I'm running vlc3-3.0.4,4 on FreeBSD 11.2-RELEASE-p3 and having problems with VLC failing to play the final second of each mp3 file. If I have several files in the playlist it jumps straight to the next file one second before the end of each one.

The problem appears to be platform related, the same files play right to the end with the same version of vlc on Windows 7.


----------



## ShelLuser (Nov 14, 2018)

How did you install vlc3, using binary packages or did you build it using the ports collection?


----------



## yuripv (Nov 14, 2018)

Is it some broken cross-fade plugin, may be?


----------



## k.jacker (Nov 14, 2018)

That seems to be a tricky problem that has existed for many years in vlc...

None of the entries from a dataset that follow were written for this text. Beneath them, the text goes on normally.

-- ==== Sys2Proof/Tests/Witness.lean ====
section
/-! SUPPORT. For every statement with hypotheses, a concrete state and operands that meet all of them together, one for each of
its clauses, at the boundary values of the clause. -/

namespace Sys2Proof.Tests
open Sys2Proof.Machine

/-! States that meet the invariants of R45. -/

theorem configured_inv : configured.Inv := by constructor <;> decide
theorem playing_inv : playing.Inv := by constructor <;> decide
theorem delaying_inv : delaying.Inv := by constructor <;> decide
theorem doneState_inv : doneState.Inv := by constructor <;> decide
theorem runStart_inv : runStart.Inv := by constructor <;> decide
theorem runWait_inv : runWait.Inv := by constructor <;> decide
theorem runStop_inv : runStop.Inv := by constructor <;> decide
theorem runMutate_inv : runMutate.Inv := by constructor <;> decide

/-- CONFIGURE failed (P6). -/
def failed : State := { State.reset with cfgState := .failed, eCfg := true }

theorem failed_inv : failed.Inv := by constructor <;> decide

/-- Inside a symbol: entry 17, the "1" code, at tick 12. -/
def midSymbol : State := { playing with idx := 17, tick := 12, cur := 0x800D, dout := true }

theorem midSymbol_inv : midSymbol.Inv := by constructor <;> decide

/-- The last tick of the reset symbol of a pass. -/
def lastTick : State := { playing with idx := 24, tick := 19, cur := 0x8000 }

theorem lastTick_inv : lastTick.Inv := by constructor <;> decide

/-! Encoding. -/

theorem witness_DecodeOfEncodeIsTheInstruction :
    (Instr.write 23 true).wellFormed = true ∧ (Instr.read 24).wellFormed = true ∧ (Instr.rdcsr 6).wellFormed = true ∧
      (Instr.configure 7 0xFFFF .perChannel 0xFF).wellFormed = true := by decide
theorem witness_DecodedWordIsItsOnlyEncoding :
    decode (.cmd32 0x40001701) = .ok (.write 23 true) ∧ decode (.duty16 0x800D) = .ok .sym1 := ⟨rfl, rfl⟩
theorem witness_CommandWordsDecodeByTheTable :
    commandTable.any (fun r => r.fits 0x1FFFFFFF) = true ∧ commandTable.any (fun r => r.fits 0x50000019) = false := by decide

/-! Turns and steps. -/

theorem witness_TurnsAreTakenInOrder :
    { State.reset with sched := [.timer, .host] }.sched = .timer :: [.host] ∧ State.reset.sched = [] := ⟨rfl, rfl⟩
theorem witness_StepRunsThePresentedCommand :
    ∃ (s u : State) (w : Word) (rest : List Word) (i : Instr), takeTurn s = (.host, u) ∧ s.hold = .none ∧
      s.cmds = w :: rest ∧ decode (.cmd32 w) = .ok i :=
  ⟨{ playing with sched := [.host], cmds := [0x50000018, 0x80000000] }, _, _, _, .read 24, rfl, rfl, rfl, rfl⟩
theorem witness_StepRunsTheFetchedDutyWord_first :
    ∃ (s u : State) (w : Duty) (i : Instr), takeTurn s = (.player, u) ∧ s.pstate = .playing ∧ s.indly = false ∧ s.tick = 0 ∧
      readEntry s.sb s.idx.toNat = some w ∧ decode (.duty16 w) = .ok i :=
  ⟨{ playing with sched := [.player], idx := 24 }, _, 0x8000, .symr, rfl, rfl, rfl, rfl, by decide, rfl⟩
theorem witness_StepRunsTheFetchedDutyWord_later :
    ∃ (s u : State) (w : Duty) (i : Instr), takeTurn s = (.player, u) ∧ s.pstate = .playing ∧ s.indly = false ∧ s.tick ≠ 0 ∧
      s.cur = w ∧ decode (.duty16 w) = .ok i :=
  ⟨{ midSymbol with sched := [.player] }, _, 0x800D, .sym1, rfl, rfl, rfl, by decide, rfl, rfl⟩
/-- Illegal words for each clause of R108, at the edges of its fields, and a state that presents one. -/
theorem witness_IllegalWordRecordsOnlyEIll :
    ([0x0FFFFFFF, 0xC0000000, 0xFFFFFFFF, 0x21000000, 0x31000000, 0x40002000, 0x40000002, 0x40001800, 0x50000020, 0x50000019,
      0x60000008, 0x60000007, 0x70010000, 0xB0010000, 0x80000001, 0x90000001, 0xA0000001].all fun w : Word =>
        decide (illegalWord w)) = true ∧
    ∃ s u : State, takeTurn s = (.host, u) ∧ s.hold = .none ∧ s.cmds = [0xFFFFFFFF] :=
  ⟨by decide, { playing with sched := [.host], cmds := [0xFFFFFFFF] }, _, rfl, rfl, rfl⟩
theorem witness_DisabledTurnChangesNothing :
    (configured.pstate ≠ .playing ∧ configured.waiting = false ∧ configured.run = false ∧ configured.hold = .none ∧
      configured.cmds = []) ∧
    (runWait.aphase = .aWait ∧ runWait.waiting = true) ∧
    ({ runStop with pstate := .playing }.aphase = .aStop ∧ { runStop with pstate := .playing }.pstate ≠ .done) ∧
    ({ playing with hold := .hStop }.hold = .hStop ∧ { playing with hold := .hStop }.pstate ≠ .done) ∧
    (takeTurn { configured with sched := [.player] }).1 = .player ∧
    (takeTurn { configured with sched := [.timer] }).1 = .timer := by decide

/-! Reset. -/

theorem witness_ResetRestoresEveryElement : ∃ s u : State, takeTurn s = (.reset, u) ∧ s.pstate = .playing :=
  ⟨{ playing with sched := [.reset] }, _, rfl, rfl⟩

/-! The causes and the commands. -/

theorem witness_ConfigErrorRecordsOnlyECfg :
    (configured.run = false ∧ configured.cfgState ≠ .unconfigured) ∧
    (State.reset.run = false ∧ State.reset.cfgState = .unconfigured ∧ cfgOk 0 32768 .common = false ∧
      cfgOk 0 0 .common = false ∧ cfgOk 0 20 .perChannel = false) ∧ (failed.run = false ∧ failed.cfgState ≠ .valid) := by
  decide
theorem witness_BusyErrorRecordsOnlyEBusy :
    (doneState.run = false ∧ doneState.cfgState = .valid ∧ (65535 : BitVec 16) ≠ 0 ∧ doneState.pstate ≠ .idle ∧
      doneState.lent = true) ∧
    (runStart.run = true ∧ (Instr.write 23 true).wellFormed = true ∧ (Instr.write 23 true).isCommand = true ∧
      (Instr.write 23 true).onlyReads = false ∧ Instr.stop.onlyReads = false) := by decide
theorem witness_OwnershipFaultRecordsOnlyFOwn :
    doneState.run = false ∧ doneState.lent = true ∧ playing.lent = true ∧ (23 : BitVec 5).toNat ≤ 23 := by decide
theorem witness_CommonChecksComeFirst :
    (Instr.write 24 false).wellFormed = false ∧ (Instr.read 25).wellFormed = false ∧ (Instr.rdcsr 7).wellFormed = false ∧
      (Instr.start 0).wellFormed = true ∧ (Instr.start 0).isCommand = true ∧ (Instr.start 0).onlyReads = false ∧
      runWait.run = true := by decide
theorem witness_ConfigureLoadsTheRegisters :
    State.reset.run = false ∧ State.reset.cfgState = .unconfigured ∧ 1 ≤ (1 : BitVec 16).toNat ∧
      (32767 : BitVec 16).toNat ≤ 32767 ∧ Load.ofBit false = .common := by decide
theorem witness_SetdelayLoadsEndDelay :
    (State.reset.run = false ∧ State.reset.lent = false) ∧ (doneState.run = false ∧ doneState.lent = true) := by decide
theorem witness_EncodeWritesTheColor :
    (State.reset.run = false ∧ State.reset.lent = false) ∧ (playing.run = false ∧ playing.lent = true) := by decide
theorem witness_WritePatchesOneEntry :
    (configured.run = false ∧ configured.lent = false ∧ (0 : BitVec 5).toNat ≤ 23 ∧ (23 : BitVec 5).toNat ≤ 23) ∧
    (doneState.run = false ∧ doneState.lent = true) ∧ 24 ≤ (24 : BitVec 5).toNat ∧ 24 ≤ (31 : BitVec 5).toNat := by decide
theorem witness_ReadAnswersTheEntry :
    (0 : BitVec 5).toNat ≤ 24 ∧ (24 : BitVec 5).toNat ≤ 24 ∧ (0 : BitVec 5) ≠ 24 ∧ State.reset.sb.wf = true ∧
      25 ≤ (25 : BitVec 5).toNat ∧ 25 ≤ (31 : BitVec 5).toNat := by decide
theorem witness_StartBeginsThePlayback :
    (configured.run = false ∧ configured.cfgState = .valid ∧ (1 : BitVec 16) ≠ 0 ∧ (65535 : BitVec 16) ≠ 0 ∧
      configured.pstate = .idle) ∧
    (doneState.run = false ∧ doneState.cfgState = .valid ∧ doneState.pstate ≠ .idle) ∧
    (State.reset.run = false ∧ State.reset.cfgState ≠ .valid) := by decide
theorem witness_StopHoldsUntilDoneAndReleases :
    (configured.run = false ∧ configured.pstate = .idle) ∧ (doneState.run = false ∧ doneState.pstate ≠ .idle) ∧
    (∃ s u : State, takeTurn s = (.host, u) ∧ s.hold = .hStop ∧ s.pstate = .done) ∧
    (∃ s u : State, takeTurn s = (.host, u) ∧ s.hold = .hStop ∧ s.pstate = .playing) :=
  ⟨by decide, by decide, ⟨{ doneState with hold := .hStop, sched := [.host] }, _, rfl, rfl, rfl⟩,
    ⟨{ playing with hold := .hStop, sched := [.host] }, _, rfl, rfl, rfl⟩⟩
theorem witness_WaitHoldsUntilTheTimerExpires :
    playing.run = false ∧
    (∃ s u : State, takeTurn s = (.timer, u) ∧ s.waiting = true) ∧
    (∃ s u : State, takeTurn s = (.host, u) ∧ s.hold = .hWait ∧ s.waiting = false) ∧
    (∃ s u : State, takeTurn s = (.host, u) ∧ s.hold = .hWait ∧ s.waiting = true) :=
  ⟨rfl, ⟨{ runWait with sched := [.timer] }, _, rfl, rfl⟩,
    ⟨{ playing with hold := .hWait, sched := [.host] }, _, rfl, rfl, rfl⟩,
    ⟨{ playing with hold := .hWait, waiting := true, sched := [.host] }, _, rfl, rfl, rfl⟩⟩
/-- One state for each transition of R191: both boundaries, and both ends of each move. -/
theorem witness_AstepMovesAndWritesOneEntry :
    (doneState.run = false ∧ doneState.lent = true) ∧
    (({ configured with pos := 20 } : State).lent = false ∧ ({ configured with pos := 20 } : State).dir = .rising) ∧
    (({ configured with pos := 19 } : State).pos ≠ 20 ∧ configured.pos = 16 ∧ configured.run = false) ∧
    (({ configured with dir := .falling } : State).pos = 16 ∧ ({ configured with dir := .falling } : State).dir = .falling) ∧
    (({ configured with pos := 17, dir := .falling } : State).pos ≠ 16 ∧
      16 ≤ ({ configured with pos := 17, dir := .falling } : State).pos.toNat) := by decide
theorem witness_ArunEntersRunMode :
    (configured.run = false ∧ configured.cfgState = .valid ∧ (65535 : BitVec 16) ≠ 0 ∧ configured.pstate = .idle) ∧
    (playing.run = false ∧ playing.cfgState = .valid ∧ playing.pstate ≠ .idle) ∧
    (failed.run = false ∧ failed.cfgState ≠ .valid) := by decide

/-! PLAYER: one state for each move of the cursor. -/

theorem witness_LevelIsThePulseShape :
    (0x8007 : Duty).getLsbD 15 = true ∧ (0x0007 : Duty).getLsbD 15 = false ∧ 6 < (field (0x8007 : Duty) 0 15).toNat ∧
      ¬ 7 < (field (0x8007 : Duty) 0 15).toNat := by decide
theorem witness_DutyWordsPlayOneTick :
    (midSymbol.pstate = .playing ∧ midSymbol.indly = false ∧ 1 ≤ midSymbol.top.toNat ∧ midSymbol.idx.toNat ≤ 24 ∧
      midSymbol.tick.toNat + 1 < midSymbol.top.toNat) ∧
    ({ midSymbol with idx := 23, tick := 19 }.top.toNat ≤ { midSymbol with idx := 23, tick := 19 }.tick.toNat + 1 ∧
      { midSymbol with idx := 23, tick := 19 }.idx.toNat < 24) ∧
    (lastTick.top.toNat ≤ lastTick.tick.toNat + 1 ∧ lastTick.idx = 24 ∧ lastTick.endDelay ≠ 0) ∧
    ({ lastTick with endDelay := 0 }.endDelay = 0 ∧ 1 < { lastTick with endDelay := 0 }.passRem.toNat) ∧
    { lastTick with endDelay := 0, passRem := 1 }.passRem.toNat ≤ 1 := by decide
theorem witness_DutyWordsOutsideASymbolDoNothing :
    Instr.sym0.isCommand = false ∧ ¬(doneState.pstate = .playing ∧ doneState.indly = false) ∧
      ¬(delaying.pstate = .playing ∧ delaying.indly = false) := by decide
theorem witness_PlayerTickInASymbol_first :
    ∃ (s u : State) (w : Duty), takeTurn s = (.player, u) ∧ s.pstate = .playing ∧ s.indly = false ∧ 1 ≤ s.top.toNat ∧
      s.idx.toNat ≤ 24 ∧ s.tick = 0 ∧ readEntry s.sb s.idx.toNat = some w ∧ s.tick.toNat + 1 < s.top.toNat :=
  ⟨{ playing with sched := [.player] }, _, 0x8007, rfl, rfl, rfl, by decide, by decide, rfl, by decide, by decide⟩
theorem witness_PlayerTickInASymbol_moves :
    (takeTurn { lastTick with sched := [.player] } = (.player, { lastTick with sched := [] }) ∧ lastTick.tick ≠ 0 ∧
      lastTick.cur = 0x8000 ∧ lastTick.top.toNat ≤ lastTick.tick.toNat + 1 ∧ lastTick.idx = 24 ∧ lastTick.endDelay ≠ 0 ∧
      1 < lastTick.passRem.toNat) ∧
    ({ midSymbol with idx := 23, tick := 19 }.idx.toNat < 24) ∧ { lastTick with endDelay := 0 }.endDelay = 0 ∧
    { lastTick with endDelay := 0, passRem := 1 }.passRem.toNat ≤ 1 := by decide
theorem witness_PlayerTickInTheEndDelay :
    (takeTurn { delaying with sched := [.player] } = (.player, { delaying with sched := [] }) ∧
      delaying.pstate = .playing ∧ delaying.indly = true ∧ delaying.dly.toNat ≤ 1 ∧ delaying.passRem.toNat ≤ 1) ∧
    1 < { delaying with dly := 2 }.dly.toNat ∧ 1 < { delaying with passRem := 2 }.passRem.toNat := by decide
theorem witness_PlayerTickCountsThePlaybackDown :
    ∃ s u : State, s.Inv ∧ s.pstate = .playing ∧ takeTurn s = (.player, u) ∧ s.ticksLeft = 1 :=
  ⟨{ delaying with sched := [.player] }, _, by constructor <;> decide, rfl, rfl, by decide⟩
theorem witness_OtherAgentsCannotDisturbThePlayback :
    ∃ s t : State, s.Inv ∧ s.pstate = .playing ∧ (takeTurn s).1 ≠ .player ∧ (takeTurn s).1 ≠ .reset ∧ step s = .next t :=
  ⟨{ midSymbol with sched := [.host], cmds := [0x2000000A] }, _, by constructor <;> decide, rfl, by decide, by decide, rfl⟩
theorem witness_PlaybackEndsAfterItsTicks : midSymbol.Inv ∧ midSymbol.pstate = .playing ∧ 0 < midSymbol.ticksLeft :=
  ⟨midSymbol_inv, rfl, by decide⟩
theorem witness_PlaybackEmitsItsWaveform :
    configured.Inv ∧ configured.run = false ∧ configured.cfgState = .valid ∧ configured.pstate = .idle ∧
      (65535 : BitVec 16) ≠ 0 := ⟨configured_inv, rfl, rfl, rfl, by decide⟩

/-! The color word and the sweep. -/

theorem witness_ColorAndBufferRoundTrip : (encodeColor 0xA5C33C).wf = true ∧ State.reset.sb.wf = true := by decide
theorem witness_WriteReplacesOneColorBit :
    configured.run = false ∧ configured.lent = false ∧ (23 : BitVec 5).toNat ≤ 23 ∧ decodeBuffer configured.sb = some 0 := by
  decide
theorem witness_SweepIsBoundedAndPeriodic : 16 ≤ (16 : BitVec 5).toNat ∧ (20 : BitVec 5).toNat ≤ 20 := by decide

Still, there are some things I'd try out:

Remove any custom settings from vlc, if any.
Try another player on FreeBSD, just to make sure it‘s really vlc's fault and not a driver issue..
Rip an audio cd using a decent ripper/encoder on either FreeBSD or Windows and test with the new files.


----------



## rawthey (Nov 14, 2018)

I installed  vlc3 from packages. I've now upgraded to vlc3-3.0.4_1,4 and still see the problem. I see a newer version vlc3-3.0.4_2,4 in ports which should appear in packages after today's batch completes on the package build system but it looks as though the only change is to enable WAYLAND so I doubt if that will make any difference to my problem.

I've reset all the vlc settings to default but no improvement.

Files ripped from a CD show the same problem

The same mp3 files play properly right to the end with audio/mpg123

I've now rolled back to vlc-2.2.8_14,4 and everything works fine so it looks like a problem with vlc3 specific to FreeBSD


----------